(WHAT THIS TASK INVOLVES):
Please give an exact transcription of the lines below, from the one that contains "e : BitVec 12)" to the very last, with no other lines.

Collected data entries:

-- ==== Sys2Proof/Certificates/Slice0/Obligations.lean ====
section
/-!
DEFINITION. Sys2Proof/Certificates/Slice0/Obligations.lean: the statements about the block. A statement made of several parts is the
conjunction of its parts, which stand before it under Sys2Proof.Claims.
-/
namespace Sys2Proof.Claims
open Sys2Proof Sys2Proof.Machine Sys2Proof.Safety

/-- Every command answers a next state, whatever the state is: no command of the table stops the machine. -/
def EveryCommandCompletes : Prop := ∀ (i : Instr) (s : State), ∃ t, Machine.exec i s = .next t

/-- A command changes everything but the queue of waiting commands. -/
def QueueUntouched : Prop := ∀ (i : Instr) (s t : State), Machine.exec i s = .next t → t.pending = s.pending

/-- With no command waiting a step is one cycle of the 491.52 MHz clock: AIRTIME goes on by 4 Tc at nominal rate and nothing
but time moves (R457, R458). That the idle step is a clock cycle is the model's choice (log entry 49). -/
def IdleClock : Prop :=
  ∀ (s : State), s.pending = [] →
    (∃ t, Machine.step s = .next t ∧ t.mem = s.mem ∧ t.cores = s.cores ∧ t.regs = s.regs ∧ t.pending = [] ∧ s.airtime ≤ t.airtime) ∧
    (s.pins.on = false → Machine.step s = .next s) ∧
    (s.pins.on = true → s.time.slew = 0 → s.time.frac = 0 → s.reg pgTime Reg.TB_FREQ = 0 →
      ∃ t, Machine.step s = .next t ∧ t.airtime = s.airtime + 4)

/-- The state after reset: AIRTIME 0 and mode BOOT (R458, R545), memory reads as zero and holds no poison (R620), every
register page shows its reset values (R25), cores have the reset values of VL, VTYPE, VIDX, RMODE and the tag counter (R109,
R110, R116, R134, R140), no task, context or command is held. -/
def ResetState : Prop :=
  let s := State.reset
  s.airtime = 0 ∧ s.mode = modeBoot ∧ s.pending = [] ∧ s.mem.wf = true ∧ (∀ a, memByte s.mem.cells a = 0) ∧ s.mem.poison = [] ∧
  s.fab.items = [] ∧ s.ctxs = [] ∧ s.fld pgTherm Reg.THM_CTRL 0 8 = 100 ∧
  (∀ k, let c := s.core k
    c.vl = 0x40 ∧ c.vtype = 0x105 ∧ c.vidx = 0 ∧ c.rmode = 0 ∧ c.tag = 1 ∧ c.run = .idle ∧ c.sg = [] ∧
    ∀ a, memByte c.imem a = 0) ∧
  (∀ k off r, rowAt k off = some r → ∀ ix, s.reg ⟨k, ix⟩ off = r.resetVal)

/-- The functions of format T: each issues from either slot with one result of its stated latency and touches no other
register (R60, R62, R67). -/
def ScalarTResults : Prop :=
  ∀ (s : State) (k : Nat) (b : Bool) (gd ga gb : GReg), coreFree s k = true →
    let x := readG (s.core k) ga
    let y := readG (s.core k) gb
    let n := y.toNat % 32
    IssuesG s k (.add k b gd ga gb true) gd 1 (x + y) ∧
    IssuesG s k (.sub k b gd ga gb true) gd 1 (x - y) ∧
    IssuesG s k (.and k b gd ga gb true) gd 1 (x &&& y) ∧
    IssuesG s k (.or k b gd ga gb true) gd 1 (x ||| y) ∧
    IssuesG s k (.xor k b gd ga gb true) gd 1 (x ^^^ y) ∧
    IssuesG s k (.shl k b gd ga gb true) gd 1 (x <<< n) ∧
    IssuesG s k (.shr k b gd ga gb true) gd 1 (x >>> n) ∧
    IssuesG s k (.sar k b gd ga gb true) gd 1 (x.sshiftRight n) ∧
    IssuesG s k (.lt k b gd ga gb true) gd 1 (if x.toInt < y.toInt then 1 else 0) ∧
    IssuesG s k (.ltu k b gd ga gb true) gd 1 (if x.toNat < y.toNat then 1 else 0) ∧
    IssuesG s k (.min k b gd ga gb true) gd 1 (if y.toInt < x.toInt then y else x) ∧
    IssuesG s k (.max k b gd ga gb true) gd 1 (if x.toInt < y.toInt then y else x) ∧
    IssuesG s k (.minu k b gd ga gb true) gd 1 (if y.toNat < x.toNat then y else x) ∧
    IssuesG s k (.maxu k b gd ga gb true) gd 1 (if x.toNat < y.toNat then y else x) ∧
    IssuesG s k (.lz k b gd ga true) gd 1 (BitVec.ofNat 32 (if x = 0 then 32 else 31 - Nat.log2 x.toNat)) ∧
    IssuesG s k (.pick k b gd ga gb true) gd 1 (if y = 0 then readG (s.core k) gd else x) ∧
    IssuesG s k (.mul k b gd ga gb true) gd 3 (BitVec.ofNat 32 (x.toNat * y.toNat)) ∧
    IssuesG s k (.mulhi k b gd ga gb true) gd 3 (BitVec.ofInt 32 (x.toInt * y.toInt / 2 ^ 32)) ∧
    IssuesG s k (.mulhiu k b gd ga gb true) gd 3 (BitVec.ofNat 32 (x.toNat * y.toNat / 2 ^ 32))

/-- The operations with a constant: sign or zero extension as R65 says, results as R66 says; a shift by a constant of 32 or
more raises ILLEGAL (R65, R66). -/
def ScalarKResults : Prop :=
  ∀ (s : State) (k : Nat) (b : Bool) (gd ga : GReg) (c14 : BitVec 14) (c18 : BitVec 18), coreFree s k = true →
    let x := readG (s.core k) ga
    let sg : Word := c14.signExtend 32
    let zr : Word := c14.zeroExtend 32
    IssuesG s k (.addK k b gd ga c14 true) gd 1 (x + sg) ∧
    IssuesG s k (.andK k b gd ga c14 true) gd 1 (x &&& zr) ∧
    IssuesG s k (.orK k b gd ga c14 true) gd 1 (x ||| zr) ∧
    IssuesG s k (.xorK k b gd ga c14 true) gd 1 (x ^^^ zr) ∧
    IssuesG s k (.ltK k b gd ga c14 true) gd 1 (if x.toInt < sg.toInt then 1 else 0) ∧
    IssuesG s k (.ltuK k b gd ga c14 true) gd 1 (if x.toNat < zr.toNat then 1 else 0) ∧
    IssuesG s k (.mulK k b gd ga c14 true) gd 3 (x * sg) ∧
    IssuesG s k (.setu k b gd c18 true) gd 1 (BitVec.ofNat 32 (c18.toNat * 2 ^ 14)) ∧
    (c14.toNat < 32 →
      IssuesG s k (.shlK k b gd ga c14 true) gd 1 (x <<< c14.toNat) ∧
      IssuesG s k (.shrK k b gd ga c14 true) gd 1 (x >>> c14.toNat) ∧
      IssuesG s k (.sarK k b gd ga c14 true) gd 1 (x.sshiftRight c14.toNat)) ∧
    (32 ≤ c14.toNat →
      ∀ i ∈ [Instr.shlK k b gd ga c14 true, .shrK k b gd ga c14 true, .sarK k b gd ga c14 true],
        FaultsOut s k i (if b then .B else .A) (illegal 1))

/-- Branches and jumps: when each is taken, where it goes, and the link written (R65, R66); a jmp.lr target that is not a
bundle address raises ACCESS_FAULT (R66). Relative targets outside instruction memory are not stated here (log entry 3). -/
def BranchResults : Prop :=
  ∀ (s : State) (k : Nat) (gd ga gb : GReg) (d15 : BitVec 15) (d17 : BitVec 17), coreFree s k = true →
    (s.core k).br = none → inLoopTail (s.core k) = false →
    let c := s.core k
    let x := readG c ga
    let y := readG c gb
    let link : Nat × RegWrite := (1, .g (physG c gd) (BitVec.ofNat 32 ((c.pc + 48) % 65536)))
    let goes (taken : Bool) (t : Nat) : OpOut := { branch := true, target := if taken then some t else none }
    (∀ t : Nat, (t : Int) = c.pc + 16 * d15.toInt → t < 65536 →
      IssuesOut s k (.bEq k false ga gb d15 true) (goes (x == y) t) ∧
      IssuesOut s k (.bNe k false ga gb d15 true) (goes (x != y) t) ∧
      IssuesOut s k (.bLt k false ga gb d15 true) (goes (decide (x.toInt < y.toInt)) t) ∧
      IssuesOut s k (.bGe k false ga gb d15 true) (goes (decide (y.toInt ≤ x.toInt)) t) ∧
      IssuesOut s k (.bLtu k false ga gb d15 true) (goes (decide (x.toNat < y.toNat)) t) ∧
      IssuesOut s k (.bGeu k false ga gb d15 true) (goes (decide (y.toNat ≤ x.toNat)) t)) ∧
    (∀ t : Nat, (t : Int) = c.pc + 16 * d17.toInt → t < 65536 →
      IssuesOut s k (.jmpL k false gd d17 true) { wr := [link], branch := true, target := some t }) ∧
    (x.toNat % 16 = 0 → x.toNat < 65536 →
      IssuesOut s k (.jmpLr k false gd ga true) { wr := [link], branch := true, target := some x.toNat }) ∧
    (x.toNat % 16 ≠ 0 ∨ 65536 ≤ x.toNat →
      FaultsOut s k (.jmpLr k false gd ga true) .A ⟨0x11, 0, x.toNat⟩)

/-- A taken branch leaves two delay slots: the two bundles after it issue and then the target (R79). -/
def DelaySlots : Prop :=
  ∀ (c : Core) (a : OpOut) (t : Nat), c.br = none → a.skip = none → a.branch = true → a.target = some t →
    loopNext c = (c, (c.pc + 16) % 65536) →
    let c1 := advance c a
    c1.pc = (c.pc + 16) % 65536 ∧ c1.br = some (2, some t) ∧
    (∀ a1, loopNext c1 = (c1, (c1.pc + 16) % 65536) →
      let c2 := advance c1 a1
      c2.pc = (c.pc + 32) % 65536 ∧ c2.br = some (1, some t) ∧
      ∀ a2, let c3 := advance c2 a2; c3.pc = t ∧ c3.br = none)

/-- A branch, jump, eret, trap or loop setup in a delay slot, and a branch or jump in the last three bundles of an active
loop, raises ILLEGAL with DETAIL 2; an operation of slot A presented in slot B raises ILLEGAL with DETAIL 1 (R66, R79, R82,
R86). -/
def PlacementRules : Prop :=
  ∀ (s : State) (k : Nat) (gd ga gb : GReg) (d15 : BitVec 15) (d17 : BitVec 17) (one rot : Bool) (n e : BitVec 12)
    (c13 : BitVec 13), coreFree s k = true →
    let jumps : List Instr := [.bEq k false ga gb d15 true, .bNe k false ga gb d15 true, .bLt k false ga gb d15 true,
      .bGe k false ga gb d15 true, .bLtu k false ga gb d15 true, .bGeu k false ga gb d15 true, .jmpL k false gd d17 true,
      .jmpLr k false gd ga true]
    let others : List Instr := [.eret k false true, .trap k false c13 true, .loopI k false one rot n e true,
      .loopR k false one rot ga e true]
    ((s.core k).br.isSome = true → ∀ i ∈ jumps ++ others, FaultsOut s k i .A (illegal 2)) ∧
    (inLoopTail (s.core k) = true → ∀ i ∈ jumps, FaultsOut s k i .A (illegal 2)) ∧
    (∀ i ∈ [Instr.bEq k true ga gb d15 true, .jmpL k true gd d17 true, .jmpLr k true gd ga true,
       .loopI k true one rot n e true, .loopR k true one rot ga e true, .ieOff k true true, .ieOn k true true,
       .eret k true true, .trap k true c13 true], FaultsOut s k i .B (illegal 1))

(ANSWER TO THE PROBLEM):
  ∀ (s : State) (k : Nat) (gd ga gb : GReg) (d15 : BitVec 15) (d17 : BitVec 17) (one rot : Bool) (n e : BitVec 12)
    (c13 : BitVec 13), coreFree s k = true →
    let jumps : List Instr := [.bEq k false ga gb d15 true, .bNe k false ga gb d15 true, .bLt k false ga gb d15 true,
      .bGe k false ga gb d15 true, .bLtu k false ga gb d15 true, .bGeu k false ga gb d15 true, .jmpL k false gd d17 true,
      .jmpLr k false gd ga true]
    let others : List Instr := [.eret k false true, .trap k false c13 true, .loopI k false one rot n e true,
      .loopR k false one rot ga e true]
    ((s.core k).br.isSome = true → ∀ i ∈ jumps ++ others, FaultsOut s k i .A (illegal 2)) ∧
    (inLoopTail (s.core k) = true → ∀ i ∈ jumps, FaultsOut s k i .A (illegal 2)) ∧
    (∀ i ∈ [Instr.bEq k true ga gb d15 true, .jmpL k true gd d17 true, .jmpLr k true gd ga true,
       .loopI k true one rot n e true, .loopR k true one rot ga e true, .ieOff k true true, .ieOn k true true,
       .eret k true true, .trap k true c13 true], FaultsOut s k i .B (illegal 1))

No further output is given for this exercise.